Charles M. Potok, 55, has served as one of our directors since September 1995;
as Executive Vice President and Chief Operating Officer of Companion Property
and Casualty Company, a wholly-owned subsidiary of Blue Cross and Blue Shield of
South Carolina, since March 1984; and, as President of Companion Property and
Casualty Company since April 2002. Mr. Potok is an Associate of the Casualty
Actuarial Society and a member of the American Academy of Actuaries. Prior to
joining Companion Property and Casualty Company, Mr. Potok served as Chief
Property and Casualty Actuary and Director of the Property and Casualty Division
of the South Carolina Department of Insurance. Mr. Potok was most recently
reelected as a director at the annual meeting of stockholders in 1997.

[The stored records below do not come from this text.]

/-- SPAWN (R139). The priority that the record is held to is the one that the scheduler has of the spawner's queue: no access of
the wave reads it. -/
def execSpawn (f : Fields) (s : State) : Out :=
  s.front (.spawn f) f .dest false fun s w =>
    let tag := s.tagOf w
    let addr := (s.readS w (.int 64) f.a + (lo32 (s.scalB w (.int 32) true f)).signExtend 64).toNat
    let q := (s.cordQueue (s.cordOf w)).getD 0
    match w.wait with
    | .push r => s.spawnEnter w f q r
    | _ =>
      if !s.released w then s.stall
      else if addr % 64 ≠ 0 then s.recInvalid w 0x0A
      else State.take (s.viaLoad (s.wavesVia w) addr 64) 0 fun s r =>
        match recordReason (s.ctx tag).recver.toNat ((s.queuePrioOf tag q).getD 7) r with
        | some c => s.recInvalid w c
        | Option.none => if recType r = 5 then s.recInvalid w 0x01 else s.spawnEnter w f q r

/-- JOIN and JOIN.inc (R140). -/
def State.joinBy (s : State) (i : Instr) (f : Fields) (inc : Bool) : Out :=
  s.front i f .dest false fun s w =>
    let a := (s.readS w (.int 64) f.a).toNat
    if !s.released w then s.stall
    else if a % 16 ≠ 0 then s.trap 0x23 w.exec (BitVec.ofNat 64 (a % 2 ^ 57))
    else State.take (s.joinStep (s.wavesVia w) a (s.natB w f) inc) 3 fun s old => s.ret f old

/-- JOIN (R140). -/
def execJoin (f : Fields) (s : State) : Out := s.joinBy (.join f) f false
/-- JOIN.inc (R140). -/
def execJoinInc (f : Fields) (s : State) : Out := s.joinBy (.joinInc f) f true

/-- The record that EMIT writes for a lane (R141). A DEPTH of 256, which the byte does not hold, is taken modulo 256 (DESIGN
CHOICE, log 64). -/
def nodeRecord (recver prio depth code frame join : Nat) : List Byte :=
  [2, BitVec.ofNat 8 recver, 0, 0, BitVec.ofNat 8 prio, BitVec.ofNat 8 depth, 0, 0] ++ bytesOfNat 8 code ++
  bytesOfNat 8 frame ++ bytesOfNat 8 join ++ bytesOfNat 4 1 ++ bytesOfNat 4 1 ++ bytesOfNat 4 1 ++ List.replicate 20 0

/-- The part of EMIT that has no stop point (R141): the counter is raised and the records are published, all or nothing. -/
def State.emitAll (s : State) (v : Via) (desc : Nat) (d : List Byte) (resv join : Nat) (made : List (List Byte)) : State × Acc Unit :=
  s.whole fun s =>
    andThen (if join = 0 then (s, .ok 0) else s.joinStep v join made.length true) fun s _ => s.ringAdd v desc d resv made

/-- EMIT (R141). A record that fails a check of R122 at submission raises RECORD_INVALID with its code. -/
def execEmit (f : Fields) (s : State) : Out :=
  s.front (.emit f) f .dest false fun s w =>
    let tag := s.tagOf w
    let v := s.wavesVia w
    let me := s.cordOf w
    let r := ((s.recs.find? fun x => x.uid == me.recUid).map fun x => x.bytes).getD []
    let node := s.natB w f
    let (code, q, valid) := me.kernel.nodes.getD node (0, 0, false)
    let self := code == recCode r
    let lanes := lanesOf w.exec
    let a := s.srcA w (.int 64) f
    let desc := s.qDesc tag q
    let made := lanes.map fun l =>
      nodeRecord (s.ctx tag).recver.toNat (recPrio r) (if self then recDepth r + 1 else 0) code (laneOf a l).toNat (recJoin r)
    if lanes.isEmpty then s.ret f 0
    else if 15 < node ∨ !valid then s.recInvalid w 0x0A
    else if self && recDepth r == me.kernel.depth then s.trap 0x40 w.exec (BitVec.ofNat 64 me.kernel.depth)
    else if (s.ctx tag).qcount ≤ q then s.ret f 1
    else if s.qState tag q = .stopped then s.ret f 2
    else State.take (s.viaLoad v desc 64) 0 fun s d =>
      if 2 ^ descLog2 d < lanes.length then s.ret f 4
      else match made.findSome? (recordReason (s.ctx tag).recver.toNat (match s.slotOf tag q with | some x => x.prio | Option.none => descPrio d)) with
        | some c => s.recInvalid w c
        | Option.none =>
          if !s.released w then s.stall
          else State.take (s.viaPeek v (desc + 0x10) 8) 3 fun s resv =>
            let join := if recJoin r = 0 then [] else [(recJoin r, 16)]
            let entries := (List.range made.length).flatMap fun i => piecesOf (entryVa d (resv + i)) 64
            if 2 ^ descLog2 d < resv - descHead d + lanes.length then s.stall
            else State.take (s.viaLocate v 3 join) 3 fun s _ => State.take (s.viaLocate v 1 (entries ++ [(desc + 0x20, 8)])) 1 fun s _ =>
              State.take (s.emitAll v desc d resv (recJoin r) made) 3 fun s _ => s.ret f 0

/-! ### NODE.POP (R142, R143) -/

/-- BASE and LOG2 of a queue: of its slot while it is mapped, else of its descriptor, which the hardware reads each time
it maps the queue (R114). -/
def State.ringOfQueue (s : State) (v : Via) (q : Nat) : State × Acc (Nat × Nat) :=
  match s.slotOf v.tag q with
  | some x => (s, .ok (x.base, x.log2))
  | none => andThen (s.viaLoad v (s.qDesc v.tag q) 64) fun s d => (s, .ok (descBase d, descLog2 d))

/-- The published entry at HEAD of a queue, HEAD as its latest write leaves it. -/
def State.headEntry (s : State) (v : Via) (q : Nat) : State × Acc (Nat × Option (List Byte)) :=
  andThen (s.ringOfQueue v q) fun s x =>
  andThen (s.viaPeek v (s.qDesc v.tag q + 0x18) 8) fun s head =>
  andThen (s.viaLoad v (ringVa x.1 x.2 head) 64) fun s r =>
    (s, .ok (head, if numAt r 0x3C 4 = (head + 1) % 2 ^ 32 then some r else none))

/-- The entries that the takes of n lanes read, from HEAD on, as reads of the wave (R143, R305). -/
def State.popReads (v : Via) (x : Nat × Nat) : Nat → Nat → State → State × Acc Unit
  | 0, _, s => (s, .ok ())
  | n + 1, head, s => andThen (s.viaLoad v (ringVa x.1 x.2 head) 64) fun s r =>
      if numAt r 0x3C 4 = (head + 1) % 2 ^ 32 then State.popReads v x n (head + 1) s else (s, .ok ())

/-- The reads of NODE.POP before its takes, each with the kind that its fault has. -/
def State.popChecked (s : State) (v : Via) (q n : Nat) (k : State → Out) : Out :=
  State.take (s.ringOfQueue v q) 0 fun s x => State.take (s.viaPeek v (s.qDesc v.tag q + 0x18) 8) 3 fun s head =>
    State.take (State.popReads v x n head s) 0 fun s _ => k s

/-- The takes of NODE.POP for a list of lanes: each lane's payload. -/
def State.popLanes (v : Via) (q code : Nat) : List Nat → State → State × Acc (List (Nat × Nat))
  | [], s => (s, .ok [])
  | l :: rest, s =>
    andThen (s.headEntry v q) fun s x =>
      match x.2 with
      | Option.none => andThen (State.popLanes v q code rest s) fun s t => (s, .ok ((l, 0) :: t))
      | some r =>
        andThen (s.viaAtomic v (s.qDesc v.tag q + 0x18) 8 (· + 1)) fun s _ =>
          let good := (recType r == 2 && recCode r == code) || recType r == 3
          if !good && !s.canStop v.tag q then (s, .wait)
          else if !good then (s.stopQueue v.tag q 0x05, .ok ((l, 0) :: rest.map fun m => (m, 0)))
          else
            match s.joinDec v.tag (recJoin r) with
            | (s, false) => (s, .wait)
            | (s, true) =>
              andThen (State.popLanes v q code rest s) fun s t =>
                (s, .ok ((l, if recType r = 2 then recFrame r else 0) :: t))

/-- NODE.POP (R143). -/
def execNodePop (f : Fields) (s : State) : Out :=
  s.front (.nodePop f) f .dest false fun s w =>
    let v := s.wavesVia w
    let k := (s.cordOf w).kernel
    let q := (s.readS w (.int 32) f.a).toNat
    let lanes := lanesOf w.exec
    let waits := f.m.getLsbD 0
    let rung := match w.wait with | .pop p b => p == q && b | _ => false
    if !k.persist || k.pullq != q then s.recInvalid w 0x0A
    else if waits && lanes.isEmpty then s.finish f id
    else
      let go := fun (s : State) => s.popChecked v q lanes.length fun s => State.take (s.whole (State.popLanes v q k.code lanes)) 3 fun s r =>
        s.fillLanes f w.exec (lanesFrom 2 (r.map fun x => (x.1, [BitVec.ofNat 32 x.2, BitVec.ofNat 32 (x.2 / 2 ^ 32)])))
      if !waits || rung then go s
      else s.popChecked v q 1 fun s => State.take (s.headEntry v q) 3 fun s x =>
        if x.2.isSome then go s else .next (s.modMe fun w => { w with wait := .pop q false })

end Sys2Proof.Machine
end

     Nominees for Election as Directors at the Annual Meeting for Terms Expiring
at the Second Annual Meeting of Stockholders After the Date of Their Election

John M. Little, Jr., M.D., MBA, 54, has served as one of our directors since
August 11, 1998 and as Chief Medical Officer of Companion HealthCare
Corporation, a wholly-owned subsidiary of Blue Cross and Blue Shield of South
Carolina, since 1996. Additionally, he has served since 1994 as Medical Director
of Managed Care Services of Companion HealthCare Corporation, as Chairman of the
Quality Assurance Committee and the Pharmacy and Therapeutics Committee of
Companion HealthCare Corporation, and as a Co-Chair of the Managed Care
Oversight Committee of Companion HealthCare Corporation. Prior to joining
Companion HealthCare Corporation in 1994, Dr. Little served as Assistant
Chairman for Academic Affairs, Department of Family Practice, Carolinas Medical
Center, Charlotte, North Carolina from 1992 to 1994. Dr. Little was most
recently reelected as a director at the annual meeting of stockholders in 1999.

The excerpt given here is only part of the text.